*** Begin section ***

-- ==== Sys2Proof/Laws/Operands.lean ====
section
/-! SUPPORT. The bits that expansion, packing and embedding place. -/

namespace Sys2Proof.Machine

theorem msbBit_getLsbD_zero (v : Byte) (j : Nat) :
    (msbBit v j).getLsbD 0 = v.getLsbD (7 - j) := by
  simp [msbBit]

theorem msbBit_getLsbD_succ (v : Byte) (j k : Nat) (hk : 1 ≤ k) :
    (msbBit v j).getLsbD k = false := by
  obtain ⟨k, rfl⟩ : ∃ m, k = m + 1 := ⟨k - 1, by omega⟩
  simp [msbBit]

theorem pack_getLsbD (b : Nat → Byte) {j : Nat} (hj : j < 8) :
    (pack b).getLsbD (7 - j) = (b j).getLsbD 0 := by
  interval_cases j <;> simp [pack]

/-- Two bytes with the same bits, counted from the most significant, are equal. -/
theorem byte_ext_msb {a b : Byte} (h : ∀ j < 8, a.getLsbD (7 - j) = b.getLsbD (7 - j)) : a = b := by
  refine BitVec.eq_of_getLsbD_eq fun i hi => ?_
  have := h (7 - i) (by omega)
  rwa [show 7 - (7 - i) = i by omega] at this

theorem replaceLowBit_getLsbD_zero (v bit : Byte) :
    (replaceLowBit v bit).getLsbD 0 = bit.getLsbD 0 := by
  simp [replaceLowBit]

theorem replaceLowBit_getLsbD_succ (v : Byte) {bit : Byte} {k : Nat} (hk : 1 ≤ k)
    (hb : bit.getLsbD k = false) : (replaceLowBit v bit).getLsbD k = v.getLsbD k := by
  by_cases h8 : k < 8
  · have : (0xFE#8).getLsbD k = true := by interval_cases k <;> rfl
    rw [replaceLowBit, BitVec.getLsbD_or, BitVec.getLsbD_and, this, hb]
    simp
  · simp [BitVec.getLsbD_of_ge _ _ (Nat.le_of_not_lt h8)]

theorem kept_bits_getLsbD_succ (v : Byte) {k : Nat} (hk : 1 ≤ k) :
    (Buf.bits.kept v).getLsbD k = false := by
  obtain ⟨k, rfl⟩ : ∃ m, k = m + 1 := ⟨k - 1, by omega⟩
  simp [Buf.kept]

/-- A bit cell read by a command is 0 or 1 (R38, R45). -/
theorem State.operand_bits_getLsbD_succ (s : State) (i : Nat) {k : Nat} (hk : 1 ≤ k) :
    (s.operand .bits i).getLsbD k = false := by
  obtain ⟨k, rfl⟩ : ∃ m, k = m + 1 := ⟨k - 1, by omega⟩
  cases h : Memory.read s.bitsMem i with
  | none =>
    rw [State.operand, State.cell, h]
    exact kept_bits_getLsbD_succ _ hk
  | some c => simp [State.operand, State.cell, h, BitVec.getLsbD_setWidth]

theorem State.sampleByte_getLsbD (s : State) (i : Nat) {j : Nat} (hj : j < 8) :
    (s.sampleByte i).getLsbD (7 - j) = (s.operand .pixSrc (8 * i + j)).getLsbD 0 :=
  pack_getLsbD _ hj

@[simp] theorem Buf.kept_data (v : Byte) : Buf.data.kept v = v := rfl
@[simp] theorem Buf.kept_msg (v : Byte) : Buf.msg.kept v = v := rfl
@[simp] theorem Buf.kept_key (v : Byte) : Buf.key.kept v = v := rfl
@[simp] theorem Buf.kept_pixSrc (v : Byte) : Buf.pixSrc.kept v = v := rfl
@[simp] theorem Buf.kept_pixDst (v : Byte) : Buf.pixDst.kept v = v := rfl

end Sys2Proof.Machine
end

*** End section ***
*** Begin section ***

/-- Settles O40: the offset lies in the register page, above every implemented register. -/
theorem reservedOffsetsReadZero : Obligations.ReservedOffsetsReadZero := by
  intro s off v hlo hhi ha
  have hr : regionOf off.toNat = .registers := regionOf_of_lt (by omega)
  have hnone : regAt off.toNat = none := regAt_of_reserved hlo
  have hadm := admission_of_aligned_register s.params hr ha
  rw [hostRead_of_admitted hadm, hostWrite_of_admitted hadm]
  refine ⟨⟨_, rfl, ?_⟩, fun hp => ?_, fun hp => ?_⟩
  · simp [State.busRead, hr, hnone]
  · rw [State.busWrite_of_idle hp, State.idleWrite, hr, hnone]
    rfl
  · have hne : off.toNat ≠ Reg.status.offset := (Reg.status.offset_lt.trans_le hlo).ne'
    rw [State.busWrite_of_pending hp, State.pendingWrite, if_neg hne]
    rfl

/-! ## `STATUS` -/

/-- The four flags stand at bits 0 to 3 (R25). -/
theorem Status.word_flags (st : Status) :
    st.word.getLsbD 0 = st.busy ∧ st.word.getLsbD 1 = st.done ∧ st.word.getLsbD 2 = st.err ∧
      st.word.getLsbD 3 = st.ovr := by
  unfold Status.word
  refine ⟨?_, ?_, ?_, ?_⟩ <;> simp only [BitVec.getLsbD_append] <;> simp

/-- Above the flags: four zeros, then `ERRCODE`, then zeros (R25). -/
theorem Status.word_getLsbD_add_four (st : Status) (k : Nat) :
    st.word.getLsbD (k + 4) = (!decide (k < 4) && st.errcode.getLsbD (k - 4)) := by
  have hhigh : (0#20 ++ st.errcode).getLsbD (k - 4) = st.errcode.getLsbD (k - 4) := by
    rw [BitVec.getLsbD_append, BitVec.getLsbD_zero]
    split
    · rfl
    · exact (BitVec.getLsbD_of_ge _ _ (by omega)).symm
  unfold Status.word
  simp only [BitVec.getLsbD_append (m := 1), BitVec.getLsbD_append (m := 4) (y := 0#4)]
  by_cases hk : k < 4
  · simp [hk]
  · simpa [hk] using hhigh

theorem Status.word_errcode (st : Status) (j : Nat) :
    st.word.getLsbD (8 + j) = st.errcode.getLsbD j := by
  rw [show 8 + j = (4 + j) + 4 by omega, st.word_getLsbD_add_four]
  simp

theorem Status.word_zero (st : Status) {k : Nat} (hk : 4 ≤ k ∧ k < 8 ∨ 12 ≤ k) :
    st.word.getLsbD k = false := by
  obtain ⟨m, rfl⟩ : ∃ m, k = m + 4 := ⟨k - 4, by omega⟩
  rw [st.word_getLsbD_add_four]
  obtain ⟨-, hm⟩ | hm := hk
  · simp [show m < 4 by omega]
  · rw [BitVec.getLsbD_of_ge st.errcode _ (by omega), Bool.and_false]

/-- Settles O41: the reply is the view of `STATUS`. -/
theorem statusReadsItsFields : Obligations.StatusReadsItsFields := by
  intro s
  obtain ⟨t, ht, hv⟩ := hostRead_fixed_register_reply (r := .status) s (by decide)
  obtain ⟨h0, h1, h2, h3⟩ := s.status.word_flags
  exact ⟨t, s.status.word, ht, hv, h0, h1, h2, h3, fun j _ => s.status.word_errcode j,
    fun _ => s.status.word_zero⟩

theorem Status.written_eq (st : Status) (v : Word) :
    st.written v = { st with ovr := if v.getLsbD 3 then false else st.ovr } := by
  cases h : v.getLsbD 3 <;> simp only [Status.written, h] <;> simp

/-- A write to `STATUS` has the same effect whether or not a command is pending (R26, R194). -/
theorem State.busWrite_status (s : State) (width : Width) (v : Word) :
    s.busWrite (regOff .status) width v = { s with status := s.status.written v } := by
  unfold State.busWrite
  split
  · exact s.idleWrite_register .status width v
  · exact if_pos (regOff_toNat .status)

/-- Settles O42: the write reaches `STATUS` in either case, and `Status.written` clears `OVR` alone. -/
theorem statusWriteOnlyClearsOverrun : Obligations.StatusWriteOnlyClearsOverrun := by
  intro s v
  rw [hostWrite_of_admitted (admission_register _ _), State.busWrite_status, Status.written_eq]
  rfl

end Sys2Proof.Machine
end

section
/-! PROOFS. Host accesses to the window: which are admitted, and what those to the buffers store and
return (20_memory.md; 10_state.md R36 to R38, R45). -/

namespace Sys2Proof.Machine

*** End section ***

(Task description):
In the listing above, find the line with "zeros (R25). -/" and the line with "by_cases hk : k < 4", then print exactly those two lines and every line between them, and nothing more.

(Solution to this task):
/-- Above the flags: four zeros, then `ERRCODE`, then zeros (R25). -/
theorem Status.word_getLsbD_add_four (st : Status) (k : Nat) :
    st.word.getLsbD (k + 4) = (!decide (k < 4) && st.errcode.getLsbD (k - 4)) := by
  have hhigh : (0#20 ++ st.errcode).getLsbD (k - 4) = st.errcode.getLsbD (k - 4) := by
    rw [BitVec.getLsbD_append, BitVec.getLsbD_zero]
    split
    · rfl
    · exact (BitVec.getLsbD_of_ge _ _ (by omega)).symm
  unfold Status.word
  simp only [BitVec.getLsbD_append (m := 1), BitVec.getLsbD_append (m := 4) (y := 0#4)]
  by_cases hk : k < 4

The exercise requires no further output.